### Exercise material

-- ==== Sys2Proof/Tests/Slice0.lean ====
section
/-! SUPPORT. The model's own tests: small facts whose expected values are the spec's own examples and tables
(`95_test_vectors.md` and the rules named), and one witness for each statement that has hypotheses. -/

namespace Sys2Proof.Tests

open Sys2Proof Sys2Proof.Machine

/-! ### Helpers -/

/-- The state an outcome goes on with. -/
def nextOf : Result → Option State
  | .next t => some t
  | .fault _ => none
  | .refused _ => none

/-- A run in progress at word 0 of `p`, with these registers preloaded (R212). -/
def runOf (p : List Word) (regs : List (RegIdx × Word)) : State :=
  regs.foldl (fun s r => s.setReg r.1 r.2) { State.reset with prog := some p, status := .running }

/-- Register `r`, OUT and `pc` after one step of the one-word program `w`. -/
def after (w : Word) (regs : List (RegIdx × Word)) (r : RegIdx) : Option (Word × List OutRec × Nat) :=
  (nextOf (step (runOf [w] regs))).map (fun t => (t.reg r, t.out, t.pc))

/-- A machine waiting for the answer to `InputOperand R1,<base>` (the word `w`), the answers given, `x[1] = 9`. -/
def waiting (w : Word) (base : Nat) (answers : List Answer) : State :=
  { runOf [w] [(1, 9)] with status := .waitInput ⟨1, base⟩, answers := answers }

/-- Register 1 and OUT after the answer to that prompt. -/
def answeredWith (w : Word) (base : Nat) (a : Answer) : Option (Word × List OutRec) :=
  (nextOf (step (waiting w base [a]))).map (fun t => (t.reg 1, t.out))

/-! ### Well-formedness: an ill-formed term for each check -/

theorem test_wf_base_fits : (Instr.printRegisters 511).wf = true ∧ (Instr.printOperand 0 511).wf = true ∧
    (Instr.inputOperand 0 511).wf = true := by decide

theorem test_wf_refuses_base_512 : (Instr.printRegisters 512).wf = false ∧ (Instr.printOperand 0 512).wf = false ∧
    (Instr.inputOperand 0 512).wf = false := by decide

theorem test_opmap_wf : OpMap.default.wf = true ∧ ({ OpMap.default with copy := 31 } : OpMap).wf = true := by decide

theorem test_opmap_refuses_a_shared_number : ({ OpMap.default with copy := 0 } : OpMap).wf = false := by decide

/-! ### Decoding: a word of every operation (R83, R104, R121 to R174 and `95_test_vectors.md` section 2) -/

theorem test_decode_io :
    decodeTableWord 32 0x00000140 = some (.printRegisters 10) ∧
    decodeTableWord 32 0x000400A1 = some (.printOperand 5 16) ∧
    decodeTableWord 32 0x00028062 = some (.inputOperand 3 10) := by decide

theorem test_decode_unary :
    decodeTableWord 32 0x04800083 = some (.bitwiseInversion 4 9) ∧
    decodeTableWord 32 0x01000024 = some (.maxPowerOfTwo 1 2) := by decide

theorem test_decode_bitwise :
    decodeTableWord 32 0x01808025 = some (.disjunction 1 2 3) ∧
    decodeTableWord 32 0x01808026 = some (.conjunction 1 2 3) ∧
    decodeTableWord 32 0x01808027 = some (.xor 1 2 3) ∧
    decodeTableWord 32 0x01808028 = some (.implication 1 2 3) ∧
    decodeTableWord 32 0x01808029 = some (.coimplication 1 2 3) ∧
    decodeTableWord 32 0x0180802A = some (.equivalence 1 2 3) ∧
    decodeTableWord 32 0x0180802B = some (.pierceArrow 1 2 3) ∧
    decodeTableWord 32 0x0180802C = some (.shefferStroke 1 2 3) := by decide

theorem test_decode_arith :
    decodeTableWord 32 0x0100400D = some (.addition 0 1 2) ∧
    decodeTableWord 32 0x0100400E = some (.subtraction 0 1 2) ∧
    decodeTableWord 32 0x0100400F = some (.multiplication 0 1 2) ∧
    decodeTableWord 32 0x01004010 = some (.division 0 1 2) ∧
    decodeTableWord 32 0x01004011 = some (.modulo 0 1 2) := by decide

theorem test_decode_move :
    decodeTableWord 32 0x00008032 = some (.swap 1 2) ∧
    decodeTableWord 32 0x00008033 = some (.copy 1 2) ∧
    decodeTableWord 32 0x01004014 = some (.setByte 0 1 2) := by decide

theorem test_decode_shift :
    decodeTableWord 32 0x01004015 = some (.shiftLeft 0 1 2) ∧
    decodeTableWord 32 0x01004016 = some (.shiftRight 0 1 2) ∧
    decodeTableWord 32 0x01004017 = some (.rotateLeft 0 1 2) ∧
    decodeTableWord 32 0x00804038 = some (.rotateRight 1 1 1) := by decide

/-- Bit by bit from R70: `ccccccccc bbbbbbbbb aaaaaaaaa ooooo` with c = 445, b = 182, a = 503, o = 15 (R83). -/
theorem test_decode_fields_bit_by_bit :
    decodeWord OpMap.default 0b11011110101011011011111011101111#32 = .ok (.multiplication 503 182 445) := by decide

######

**Task prompt**
Return every record, leaving each line exactly as it was given.

**Solution to this problem**
-- ==== Sys2Proof/Tests/Slice0.lean ====
section
/-! SUPPORT. The model's own tests: small facts whose expected values are the spec's own examples and tables
(`95_test_vectors.md` and the rules named), and one witness for each statement that has hypotheses. -/

namespace Sys2Proof.Tests

open Sys2Proof Sys2Proof.Machine

/-! ### Helpers -/

/-- The state an outcome goes on with. -/
def nextOf : Result → Option State
  | .next t => some t
  | .fault _ => none
  | .refused _ => none

/-- A run in progress at word 0 of `p`, with these registers preloaded (R212). -/
def runOf (p : List Word) (regs : List (RegIdx × Word)) : State :=
  regs.foldl (fun s r => s.setReg r.1 r.2) { State.reset with prog := some p, status := .running }

/-- Register `r`, OUT and `pc` after one step of the one-word program `w`. -/
def after (w : Word) (regs : List (RegIdx × Word)) (r : RegIdx) : Option (Word × List OutRec × Nat) :=
  (nextOf (step (runOf [w] regs))).map (fun t => (t.reg r, t.out, t.pc))

/-- A machine waiting for the answer to `InputOperand R1,<base>` (the word `w`), the answers given, `x[1] = 9`. -/
def waiting (w : Word) (base : Nat) (answers : List Answer) : State :=
  { runOf [w] [(1, 9)] with status := .waitInput ⟨1, base⟩, answers := answers }

/-- Register 1 and OUT after the answer to that prompt. -/
def answeredWith (w : Word) (base : Nat) (a : Answer) : Option (Word × List OutRec) :=
  (nextOf (step (waiting w base [a]))).map (fun t => (t.reg 1, t.out))

/-! ### Well-formedness: an ill-formed term for each check -/

theorem test_wf_base_fits : (Instr.printRegisters 511).wf = true ∧ (Instr.printOperand 0 511).wf = true ∧
    (Instr.inputOperand 0 511).wf = true := by decide

theorem test_wf_refuses_base_512 : (Instr.printRegisters 512).wf = false ∧ (Instr.printOperand 0 512).wf = false ∧
    (Instr.inputOperand 0 512).wf = false := by decide

theorem test_opmap_wf : OpMap.default.wf = true ∧ ({ OpMap.default with copy := 31 } : OpMap).wf = true := by decide

theorem test_opmap_refuses_a_shared_number : ({ OpMap.default with copy := 0 } : OpMap).wf = false := by decide

/-! ### Decoding: a word of every operation (R83, R104, R121 to R174 and `95_test_vectors.md` section 2) -/

theorem test_decode_io :
    decodeTableWord 32 0x00000140 = some (.printRegisters 10) ∧
    decodeTableWord 32 0x000400A1 = some (.printOperand 5 16) ∧
    decodeTableWord 32 0x00028062 = some (.inputOperand 3 10) := by decide

theorem test_decode_unary :
    decodeTableWord 32 0x04800083 = some (.bitwiseInversion 4 9) ∧
    decodeTableWord 32 0x01000024 = some (.maxPowerOfTwo 1 2) := by decide

theorem test_decode_bitwise :
    decodeTableWord 32 0x01808025 = some (.disjunction 1 2 3) ∧
    decodeTableWord 32 0x01808026 = some (.conjunction 1 2 3) ∧
    decodeTableWord 32 0x01808027 = some (.xor 1 2 3) ∧
    decodeTableWord 32 0x01808028 = some (.implication 1 2 3) ∧
    decodeTableWord 32 0x01808029 = some (.coimplication 1 2 3) ∧
    decodeTableWord 32 0x0180802A = some (.equivalence 1 2 3) ∧
    decodeTableWord 32 0x0180802B = some (.pierceArrow 1 2 3) ∧
    decodeTableWord 32 0x0180802C = some (.shefferStroke 1 2 3) := by decide

theorem test_decode_arith :
    decodeTableWord 32 0x0100400D = some (.addition 0 1 2) ∧
    decodeTableWord 32 0x0100400E = some (.subtraction 0 1 2) ∧
    decodeTableWord 32 0x0100400F = some (.multiplication 0 1 2) ∧
    decodeTableWord 32 0x01004010 = some (.division 0 1 2) ∧
    decodeTableWord 32 0x01004011 = some (.modulo 0 1 2) := by decide

theorem test_decode_move :
    decodeTableWord 32 0x00008032 = some (.swap 1 2) ∧
    decodeTableWord 32 0x00008033 = some (.copy 1 2) ∧
    decodeTableWord 32 0x01004014 = some (.setByte 0 1 2) := by decide

theorem test_decode_shift :
    decodeTableWord 32 0x01004015 = some (.shiftLeft 0 1 2) ∧
    decodeTableWord 32 0x01004016 = some (.shiftRight 0 1 2) ∧
    decodeTableWord 32 0x01004017 = some (.rotateLeft 0 1 2) ∧
    decodeTableWord 32 0x00804038 = some (.rotateRight 1 1 1) := by decide

/-- Bit by bit from R70: `ccccccccc bbbbbbbbb aaaaaaaaa ooooo` with c = 445, b = 182, a = 503, o = 15 (R83). -/
theorem test_decode_fields_bit_by_bit :
    decodeWord OpMap.default 0b11011110101011011011111011101111#32 = .ok (.multiplication 503 182 445) := by decide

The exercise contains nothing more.